*REQUIRED ACTION*
Go through the data and copy every line in which "else" appears.

(Stored data)
-- ==== Sys2Proof/Tests/Slice0.lean ====
section
/-! SUPPORT. Tests: expected values are those printed in 95_test_vectors.md, or bits written out from 30_encoding.md R71 to
R73. Then, for every statement with hypotheses, a witness that meets them. -/

namespace Sys2Proof.Tests

open Sys2Proof.Machine Sys2Proof.Claims

/-! ### Helpers -/

/-- The command goes on and the state it leaves has the property. -/
def goesOn (r : Result) (p : State → Bool) : Bool :=
  match r with
  | .next t => p t
  | .fault _ => false
  | .refused _ => false

/-- The command is refused for this reason. -/
def refusedFor (r : Result) (x : Refusal) : Bool :=
  match r with
  | .next _ => false
  | .fault _ => false
  | .refused y => decide (y = x)

/-- The machine faults for this reason. -/
def faultsWith (r : Result) (x : Fault) : Bool :=
  match r with
  | .next _ => false
  | .fault y => decide (y = x)
  | .refused _ => false

/-- MSG_MAX of the tests (95_test_vectors.md L2-X1). -/
def max1024 : Fin (2 ^ 61) := ⟨1024, by decide⟩

/-- After RESET. -/
def fresh : State := State.resetWith max1024

/-- The key and plaintext of L1-1. -/
def keyA : Vector Byte 16 := #v[0x01, 0x23, 0x45, 0x67, 0x89, 0xab, 0xcd, 0xef, 0xfe, 0xdc, 0xba, 0x98, 0x76, 0x54, 0x32, 0x10]

/-- The round keys of L2-K1. -/
def rkA : Vector Word 32 :=
  #v[0xf12186f9, 0x41662b61, 0x5a6ab19a, 0x7ba92077, 0x367360f4, 0x776a0c61, 0xb6bb89b3, 0x24763151,
    0xa520307c, 0xb7584dbd, 0xc30753ed, 0x7ee55b57, 0x6988608c, 0x30d895b7, 0x44ba14af, 0x104495a1,
    0xd120b428, 0x73b55fa3, 0xcc874966, 0x92244439, 0xe89e641f, 0x98ca015a, 0xc7159060, 0x99e1fd2e,
    0xb79bd80c, 0x1d2115b0, 0x0e228aeb, 0xf1780c81, 0x428d3654, 0x62293496, 0x01cf72e5, 0x9124a012]

/-- The padded block of "abc" (L2-P3). -/
def blockAbc : Vector Byte 64 := Vector.ofFn fun i =>
  if i.val = 0 then 0x61 else if i.val = 1 then 0x62 else if i.val = 2 then 0x63 else if i.val = 3 then 0x80
  else if i.val = 63 then 0x18 else 0

/-- A buffer that holds three bytes. -/
def three (a b c : Byte) : Memory := [(0, a), (1, b), (2, c)]

/-- Every operand written: the key of L1-1, the message "abc", the four messages of L2-Q1. -/
def demo : State := { fresh with
  swIn := .written 0x00010203
  key := writtenAll keyA
  rk := writtenAll rkA
  blkIn := writtenAll keyA
  v := writtenAll Config.IV
  hb := writtenAll blockAbc
  mlen := .written 3
  msg := three 0x61 0x62 0x63
  ml4 := Vector.replicate 4 (.written 3)
  msg4 := #v[three 0x61 0x62 0x63, three 0x61 0x62 0x64, three 0x78 0x79 0x7a, three 0 0 0] }

/-! ### Well-formedness: an ill-formed word for each check, which the check refuses -/

theorem test_wellFormed_unit_refuses : unitAssigned 0x40 = false ∧ commandWordWellFormed 0x40 = false := by decide
theorem test_wellFormed_function_refuses :
    functionAssigned 0x01 = false ∧ functionAssigned 0x11 = false ∧ functionAssigned 0x14 = false ∧
    functionAssigned 0x25 = false ∧ functionAssigned 0x31 = false ∧ commandWordWellFormed 0x31 = false := by decide
theorem test_wellFormed_accepts :
    [0x00, 0x10, 0x12, 0x13, 0x20, 0x21, 0x22, 0x23, 0x24, 0x30].all commandWordWellFormed = true ∧
    Instr.wellFormed .subw = true := by decide
theorem test_wellFormed_counts :
    ((List.range 256).filter fun n => commandWordWellFormed (BitVec.ofNat 8 n)).length = 10 := by decide +kernel

/-! ### Decoding: the ten words bit by bit, unit then fn (30_encoding.md R71 to R73) -/

theorem test_decode_subw : decode 0b0000_0000 = .ok .subw := by decide
theorem test_decode_kexp : decode 0b0001_0000 = .ok .kexp := by decide
theorem test_decode_enc : decode 0b0001_0010 = .ok .enc := by decide
theorem test_decode_dec : decode 0b0001_0011 = .ok .dec := by decide
theorem test_decode_pad : decode 0b0010_0000 = .ok .pad := by decide
theorem test_decode_hinit : decode 0b0010_0001 = .ok .hinit := by decide
theorem test_decode_hblk : decode 0b0010_0010 = .ok .hblk := by decide
theorem test_decode_hdig : decode 0b0010_0011 = .ok .hdig := by decide
theorem test_decode_hash : decode 0b0010_0100 = .ok .hash := by decide
theorem test_decode_hash4 : decode 0b0011_0000 = .ok .hash4 := by decide
/-- The reserved words of L2-X1, among them 0x11: bit 0 is a direction only after 0001 001. -/
theorem test_decode_reserved :
    decode 0x01 = .error .reservedFunction ∧ decode 0x11 = .error .reservedFunction ∧
    decode 0x14 = .error .reservedFunction ∧ decode 0x25 = .error .reservedFunction ∧
    decode 0x31 = .error .reservedFunction ∧ decode 0x40 = .error .reservedUnit ∧
    decode 0xff = .error .reservedUnit ∧ decodeBytes [] = .error .noCommandByte := by decide
/-- The encoding of program L3-5 is `10 24 12 00`. -/
theorem test_encode_stream : encodeStream [.kexp, .hash, .enc, .subw] = [0x10, 0x24, 0x12, 0x00] := by decide

/-! ### Commands, on the spec's vectors -/

/-- L2-S1. -/
theorem test_subw : goesOn (exec .subw demo) (fun t => t.swOut = .written 0xd690e9fe) = true := by decide +kernel
/-- L2-S1: only byte 0 differs. -/
theorem test_subw_low_byte :
    goesOn (exec .subw { demo with swIn := .written 0x000000ff }) (fun t => t.swOut = .written 0xd6d6d648) = true := by
  decide +kernel
/-- L2-K1. -/
theorem test_kexp : goesOn (exec .kexp { demo with rk := fresh.rk }) (fun t => t.rk = writtenAll rkA) = true := by
  decide +kernel
/-- L1-1, the document's known answer. -/
theorem test_enc : goesOn (exec .enc demo) (fun t =>
    t.blkOut = writtenAll #v[0x68, 0x1e, 0xdf, 0x34, 0xd2, 0x06, 0x96, 0x5e, 0x86, 0xb3, 0xe9, 0x4f, 0x53, 0x6e, 0x42, 0x46]) = true := by decide +kernel
/-- L2-C4: host-written zero round keys. -/
theorem test_enc_host_keys :
    goesOn (exec .enc { demo with rk := Vector.replicate 32 (.written 0), blkIn := Vector.replicate 16 (.written 0) })
      (fun t => t.blkOut = writtenAll #v[0x76, 0x76, 0x76, 0x76, 0x6d, 0x6d, 0x6d, 0x6d, 0x18, 0x18, 0x18, 0x18, 0x39, 0x39, 0x39, 0x39]) = true := by
  decide +kernel
/-- L2-C5: the direction matters on the same input. -/
theorem test_dec : goesOn (exec .dec demo) (fun t =>
    t.blkOut = writtenAll #v[0x93, 0x38, 0x37, 0x5e, 0x82, 0xee, 0xc1, 0xcb, 0xbe, 0xf6, 0x5e, 0xdf, 0x87, 0x57, 0xa6, 0x31]) = true := by decide +kernel
/-- L1-2. -/
theorem test_dec_known_answer :
    goesOn (exec .dec { demo with
        blkIn := writtenAll #v[0x68, 0x1e, 0xdf, 0x34, 0xd2, 0x06, 0x96, 0x5e, 0x86, 0xb3, 0xe9, 0x4f, 0x53, 0x6e, 0x42, 0x46] })
      (fun t => t.blkOut = writtenAll keyA) = true := by decide +kernel
/-- L2-P3. -/
theorem test_pad : goesOn (exec .pad demo) (fun t => t.plen = .written 64 &&
    (List.finRange 64).all (fun i => t.pmsg.read i.val = .written blockAbc[i]) && t.pmsg.read 64 = .unwritten) = true := by
  decide +kernel
/-- L2-P5: 56 bytes take two blocks; the length 448 bits is 01 c0. -/
theorem test_pad_two_blocks :
    goesOn (exec .pad { demo with mlen := .written 56, msg := Memory.writeBytes [] 0 (List.replicate 56 0x61) })
      (fun t => t.plen = .written 128 && t.pmsg.read 55 = .written 0x61 && t.pmsg.read 56 = .written 0x80 &&
        t.pmsg.read 57 = .written 0 && t.pmsg.read 125 = .written 0 && t.pmsg.read 126 = .written 0x01 &&
        t.pmsg.read 127 = .written 0xc0) = true := by decide +kernel
/-- 10_state.md R25 (L2-X1: accepted when fresh). -/
theorem test_hinit : goesOn (exec .hinit fresh) (fun t =>
    t.v[0] = .written 0x7380166f && t.v[7] = .written 0xb0fb0e4e) = true := by decide +kernel
/-- L2-H2. -/
theorem test_hblk : goesOn (exec .hblk demo) (fun t =>
    t.v = writtenAll #v[0x66c7f0f4, 0x62eeedd9, 0xd1f2d46b, 0xdc10e4e2, 0x4167c487, 0x5cf2f7a2, 0x297da02b, 0x8f4ba8e0]) = true := by
  decide +kernel
/-- L3-6: the digest of IV itself. -/
theorem test_hdig : goesOn (exec .hdig demo) (fun t => t.dig = writtenAll (Vector.ofFn fun i : Fin 32 =>
    ([0x73, 0x80, 0x16, 0x6f, 0x49, 0x14, 0xb2, 0xb9, 0x17, 0x24, 0x42, 0xd7, 0xda, 0x8a, 0x06, 0x00,
    0xa9, 0x6f, 0x30, 0xbc, 0x16, 0x31, 0x38, 0xaa, 0xe3, 0x8d, 0xee, 0x4d, 0xb0, 0xfb, 0x0e, 0x4e] : List Byte).getD i.val 0)) = true := by decide +kernel
/-- L1-3. -/
theorem test_hash : goesOn (exec .hash demo) (fun t => t.dig = writtenAll (Vector.ofFn fun i : Fin 32 =>
    ([0x66, 0xc7, 0xf0, 0xf4, 0x62, 0xee, 0xed, 0xd9, 0xd1, 0xf2, 0xd4, 0x6b, 0xdc, 0x10, 0xe4, 0xe2,
    0x41, 0x67, 0xc4, 0x87, 0x5c, 0xf2, 0xf7, 0xa2, 0x29, 0x7d, 0xa0, 0x2b, 0x8f, 0x4b, 0xa8, 0xe0] : List Byte).getD i.val 0)) = true := by decide +kernel
/-- L2-H5: the empty message, MSG wholly unwritten. -/
theorem test_hash_empty : goesOn (exec .hash { fresh with mlen := .written 0 }) (fun t =>
    t.dig = writtenAll (Vector.ofFn fun i : Fin 32 =>
    ([0x1a, 0xb2, 0x1d, 0x83, 0x55, 0xcf, 0xa1, 0x7f, 0x8e, 0x61, 0x19, 0x48, 0x31, 0xe8, 0x1a, 0x8f,
    0x22, 0xbe, 0xc8, 0xc7, 0x28, 0xfe, 0xfb, 0x74, 0x7e, 0xd0, 0x35, 0xeb, 0x50, 0x82, 0xaa, 0x2b] : List Byte).getD i.val 0)) = true := by decide +kernel
/-- L2-Q1: first word and last byte of each lane. -/
theorem test_hash4 : goesOn (exec .hash4 demo) (fun t =>
    t.dig4[0][0] = .written 0x66 && t.dig4[0][31] = .written 0xe0 &&
    t.dig4[1][0] = .written 0x0d && t.dig4[1][31] = .written 0x0c &&
    t.dig4[2][0] = .written 0x86 && t.dig4[2][31] = .written 0xb6 &&
    t.dig4[3][0] = .written 0x18 && t.dig4[3][31] = .written 0xde) = true := by decide +kernel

*TASK ANSWER*
  if i.val = 0 then 0x61 else if i.val = 1 then 0x62 else if i.val = 2 then 0x63 else if i.val = 3 then 0x80
  else if i.val = 63 then 0x18 else 0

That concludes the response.